The preferred cermet material may be produced by sintering powders of cerium and aluminum together with their oxides, or by sintering powders of these oxides in reducing atmosphere or by sintering the metal powders under oxidizing atmosphere. The preferred method is reactive sintering of aluminum metal with oxides of cerium. A detailed description of the production process of this cermet is included in Example 2 below.
In the case where ceria is present in the anodic substrate material, an intermediate layer must be chosen which is thermodynamically stable therewith, as discussed above.
The final production of the anodic coating may include ex-situ formation thereof by sintering, plasma-spraying, hot-pressing, painting and curing or any other suitable known method. One preferred process, however, is the in-situ formation of the anodic coating during operation of the electrode in an aluminum electrowinning cell.

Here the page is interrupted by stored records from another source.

/-- Element (m, k) of A (R101, R146): element `k mod D` of line `sM + m + k mod D`, compared with the MAXEXP of its
row's slot (R77, R246). -/
def aElem (f : MmaF) (blocks scales : Array BlockView) (null : Bool) (m k : Nat) : Elem :=
  let d := shapeDepth f.shape
  let fm := Fmt.ofCode f.afmt
  let row := (k / d) * f.m + m
  let (slot, line) := lineSlot f (row + k % d)
  let v := blocks.getD slot {}
  let rowSlot := (lineSlot f row).1
  let g := (if v.h.transposed then k * f.m + m else m * f.k + k) / 32
  elemOf fm v.h (blocks.getD rowSlot {}).max (elemCode fm v.data (line * d + k % d))
    (groupScaleOf fm.isMX null scales g)

/-- Element (k, n) of B (R244, R146). -/
def bElem (f : MmaF) (blocks scales : Array BlockView) (null : Bool) (k n : Nat) : Elem :=
  let d := shapeDepth f.shape
  let fm := Fmt.ofCode f.bfmt
  let e := (k % d) * f.n + n
  let v := blocks.getD ((k / d) * bSliceBlocks f + e / fm.perBlock) {}
  let g := (if v.h.transposed then n * f.k + k else k * f.n + n) / 32
  elemOf fm v.h v.max (elemCode fm v.data (e % fm.perBlock)) (groupScaleOf fm.isMX null scales g)

/-- `floor(v × 2^e / 2^q)`, and whether that changes the value (R79, R87). -/
def floorTo (v : Int) (e q : Int) : Int × Bool :=
  if q ≤ e then (v * (2 : Int) ^ (e - q).toNat, false)
  else
    let d : Int := (2 : Int) ^ (q - e).toNat
    (v / d, v % d ≠ 0)

/-- The value of a finite element as a signed dyadic. -/
def Val.dy : Val → Int × Int
  | .fin n m e => (sint n m, e)
  | _ => (0, 0)

/-- 136-bit two's-complement wrap (R67, R81). -/
def wrap136 (v : Int) : Int := signed 136 (unsign 136 v)

/-- One aligned product (R79): its bench value, and whether R79 changed it. -/
def alignProduct (anchor : Int) (a b : Int × Int) : Int × Bool := floorTo (a.1 * b.1) (a.2 + b.2) (anchor - 110)

/-- The sum of a row's aligned products and how many of them R79 changed. -/
def dotAligned (anchor : Int) : List ((Int × Int) × (Int × Int)) → Int × Nat
  | [] => (0, 0)
  | (x, y) :: r =>
    let p := alignProduct anchor x y
    let q := dotAligned anchor r
    (p.1 + q.1, q.2 + b2n p.2)

/-- The row sum c_k of R87 on the grid `2^(eb - 255)`, and how many weights R87 changed (R88). -/
def rowSum (eb : Nat) (row : List (Int × Int)) : Int × Nat :=
  row.foldl (fun acc v => let p := floorTo v.1 v.2 ((eb : Int) - 255); (acc.1 + p.1, acc.2 + b2n p.2)) (0, 0)

/-- The anchor of R72: the largest EA + EB over the slices in which both are non-zero. -/
def anchorOf (ea eb : List Nat) : Option Int :=
  (List.zip ea eb).foldl (fun acc p =>
    if p.1 = 0 || p.2 = 0 then acc
    else
      let x : Int := (p.1 : Int) + p.2 - 254
      match acc with | none => some x | some y => some (max x y)) none

/-- R78: some slice's EA + EB exceeds the given anchor. -/
def anchorExceeded (anchor : Int) (ea eb : List Nat) : Bool :=
  (List.zip ea eb).any (fun p => p.1 ≠ 0 && p.2 ≠ 0 && decide (anchor < (p.1 : Int) + p.2 - 254))

/-- The tile status word of R95. -/
def statusWord (anchor : Option Int) (below rows first sat : Nat) (skip given exceeded fault fail : Bool) : Nat :=
  (match anchor with | none => 0x200 | some a => unsign 10 a) <<< 54 + min below 0x3FFFF <<< 36 + rows <<< 28
    + first <<< 20 + sat <<< 12 + b2n skip <<< 5 + b2n given <<< 4 + b2n exceeded <<< 3 + b2n fault <<< 2
    + b2n fail <<< 1 + 1

/-- An output before rounding: NaN with its cause, or the exact clipped value. -/
inductive PreOut
  | nan (c : Cause)
  | inf (neg : Bool)
  | val (v e : Int)
deriving DecidableEq, Repr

The electrode as prepared according to the above process steps may now be introduced into a molten salt aluminum electrowinning cell comprising a molten cryolite electrolyte containing up to 10 weight % alumina dissolved therein. Additionally, this electrolyte contains an addition of a cerium compound in a concentration of, for example, about 1-2 weight %.
Generally, when cerium is dissolved in a fluoride melt the protective anode coating is predominantly a fluorine-containing oxycompound of cerium, referred to as "cerium oxyfluoride". When dissolved in molten cryolite, cerium remains dissolved in a lower oxidation state but, in the vicinity of an oxygen-evolving anode, oxidizes in a potential range below or at the potential of oxygen evolution and precipitates as a fluorine-containing oxycompound which remains stable on the anode surface. The thickness of the fluorine-containing cerium oxycompound coating can be controlled as a function of the amount of the cerium compound introduced in the electrolyte, so as to provide an impervious and protective coating which is electronically conductive and functions as the operative anode surface, i.e. in the present case an oxygen evolving surface. Furthermore, the coating is self-healing or self-regenerating, and it is permanently maintained by keeping a suitable concentration of cerium in the electrolyte.
The term fluorine-containing oxycompound is intended to include oxyfluoride compounds and mixtures and solid solutions of oxides and fluorides in which fluorine is uniformly dispersed in an oxide matrix. Oxycompounds containing about 5-15 atom % of fluorine have shown adequate characteristics including electronic conductivity; however, these values should not be taken as limiting. For cerium as metal M1, the oxycompound can have a composition of the formula CeOx Fy where x=0.01 to 0.5 and preferably x=1.85 to 1.95 and y=0.05 to 0.15.
It is understood that the metal being electrowon will necessarily have to be more noble than the cerium (Ce3+) dissolved in the melt, so that the electrowon metal preferably deposits at the cathode with only a small cathodic deposition of cerium, sufficient to maintain a desired concentration of cerium metal in the molten electrowon metal in order to inhibit the dissolution of the cerium hexaboride of the cathodic surface.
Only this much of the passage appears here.